I backed up my comment as I posted it not really expecting it to escape moderation. I was completely wrong about that and in the process of being completely wrong about that something else came up that someone felt I was completely wrong about.

Someone expressed that they were highly offended that my “about” says I am an adult with autism. That alone apparently making me not worth reading I guess. I had committed a grievous sin of separationist language.  Like any community the autistic one has norms.

For those new to the politics of autism seperationist language is undesirble for the most part because it reinforces the notion that there is a person seperate from their autism and all the things I truly do loathe like the notion one can love a person but hate their autism and so on. I think I have made it pretty clear in everything I write that this is not a position I hold. Still there is a norm and I strayed from it.

Long ago many of us had to stand up for the right to call ourselves autistic versus person with autism. I am old enough to have been there when autistic culture was truly in it’s infancy. When each of us was fighting that sort of battle in whatever other arenas we ventured into – the options being much different then they tended to be limited to IRC channels, mailing lists, and newsgroups and of course real life.

Everything I have ever written about my autism is true to the ideology about why you don’t separate out autism from your being. I’ve always been quite clear that there is no non-autistic me. That the very nature of a pervasive, neurologically based, development disorder makes this impossible. It also means should that magic cure ever appear it would not be possible without curing me of being me. I don’t believe such a thing to be possible and as the price is my personhood I wouldn’t accept it. That too I have made clear I thought. The closest I ever came to being banned from an open autism group was when I objected to the notion I would be perfect in heaven, perfect being not autistic.

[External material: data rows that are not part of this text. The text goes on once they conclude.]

-- ==== Sys2Proof/Machine/Fallback.lean ====
section
/-! DEFINITION. The fallback no-op (44_dispatch_engines.md R229). -/

namespace Sys2Proof.Machine

/-- R229 `UNIMPL`: never mutates state; the fetch advance and the cadence step are the tick's. -/
def execUnimpl (_op : Opcode) (s : State) : Host.Outcome State Fault Refusal := .next s

end Sys2Proof.Machine
end

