-- ==== Sys2Proof/Machine/HostOps.lean ====
section
/-! DEFINITION. The block's interface beside `Tick` (10_state.md R40, 60_exceptions.md R340-R342): what the host may do
between ticks, and construction (70_reset_and_hazards.md R400). -/

namespace Sys2Proof.Machine

/-- `Construct(...)` (R400): a machine in its reset state, or a refusal when a check of R403 fails. -/
def State.construct (c : Config) : Host.Outcome State Fault Refusal :=
  if validConfig c then .next (State.initial c) else .refused .invalidConstruction

/-- `KeySet(k, down)`: key bit `k` becomes `down`. -/
def State.keySet (s : State) (k : Nibble) (down : Bool) : State := s.setKeys (setKeyBit s.keys k.toNat down)

/-- `ReadDisplay()`. -/
def State.readDisplay (s : State) : Vector Byte 256 := s.display

/-- `ReadDirty()`. -/
def State.readDirty (s : State) : Bool := s.dirty

/-- `ClearDirty()`. -/
def State.clearDirty (s : State) : State := s.setDirty false

/-- `ReadTimers()`: `(DT, ST)`. -/
def State.readTimers (s : State) : Byte × Byte := (s.delay, s.sound)

/-- `SoundActive()` (60 R323). -/
def State.soundActive (s : State) : Bool := decide (s.sound ≠ 0)

/-- `ReadHalted()`. -/
def State.readHalted (s : State) : Halted := s.halted

/-- The numeric code of a fault, as the host reads it (60 R301; the numbering is the spec's own, D21). -/
def FaultCode.number : FaultCode → Nat
  | .stackUnderflow => 1
  | .stackOverflow => 2
  | .memRange => 3
  | .fetchRange => 4
  | .keyRange => 5
  | .cacheMiss => 6

/-- The host's moves that change the state between ticks (R340, R341): there are no others. -/
inductive HostMove where
  | keySet (k : Nibble) (down : Bool)
  | clearDirty
  deriving DecidableEq, Repr

/-- A host move applied between two ticks. -/
def State.hostMove (s : State) : HostMove → State
  | .keySet k down => s.keySet k down
  | .clearDirty => s.clearDirty

/-- The pixel the host reads at column `px` of row `py` (45 R240). -/
def State.pixel (s : State) (px py : Nat) : Bool := pixelOf s.display px py

end Sys2Proof.Machine
end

I was genuinely distressed at the very notion and being younger while generally Jewish views on reserection are a bit sparse couldn’t reconcile that with being as G-d intended me to be. I did manage to get myself banned from a group for females on the spectrum for being too low functioning but that’s another story.

The choice in my about is largely stylistic. It’s quite similar to my IRC bio and contains a string of withs that it is simply awkward to make into a grammatically sensible, smooth flowing piece without them all being withs. Since people who interact with me know how firm I am on the topic and that I refer to myself as autistic and to my fellow autistics far more often than any other phrasing it wasn’t a choice based on ideology at all.

Had it been based on anything other then the smooth flow to be honest I may still have chosen to put it that way. If the aim is to communicate in a way that builds bridges of understanding knowing that the majority of people have been normed to regard non-person first language as wrong and certainly having had to defend myself thousands of times for the non politically correct choice I may still have chosen to go with the wording I have. It wasn’t a conscience choice but knowing that the people who need reaching with my version of what it is to be autistic are not by and large my autistic peers or their friends but those firmly in the clutches of an autistic narrative spun by Voldemort Speaks and other tragedy model organizations I may have chosen it to extend a gentle hand. To not have to be in your face immediately before someone even considers reading anything.

How we phrase things does indeed influence thought but back when autistics were first getting the chance to come together as a global group and the sort of forming, storming and norming that all groups go through would happen this day seemed far away.

So used to having to defend the choice of autistic over person first language, so used to having to reel off the whole long ideology the day when someone might be highly offended at first glance and never really reference the thoughts behind it seemed like it would never come and now that it has like any ideologically mandated limit on how I express myself I am not sure it is a good thing.

The extremism of their being a single right way to portray a reality is no better coming from within than from without. Just as being kicked from a list of people on the spectrum based on people’s mistaken notions of what it means to have been diagnosed with autism not Asperger’s and thus too low functioning isn’t really more palatable  than being thrown off a largely parent driven list. (Again for those newish to autism an exclusion criteria for a diagnosis of Asperger’s is of course a pre-existing diagnosis of autism. Asperger’s was not in the book when I was a kid and well it’s in it’s last month of being in the book now. While it was in the book there was a subset who chose to define it as the best kind of autism to have or the mildest when there is nothing in the definition to suggest that concretely.)

To think I must always phrase things a certain way and any deviation from that expression will not be tolerated well at first I had a sort of “whippersnapper” reaction.

That is being old enough to actually have had to sign and have a loyalty oath administered to see the internet in it’s military only form, having been there near the dawn of autistic culture and part of the group who was articulating these ideas to one another on a global scale for the first time ever I wanted to just dismiss the objection as being from some young lad who didn’t even have to fight that fight to the degree the older part of the adult community did.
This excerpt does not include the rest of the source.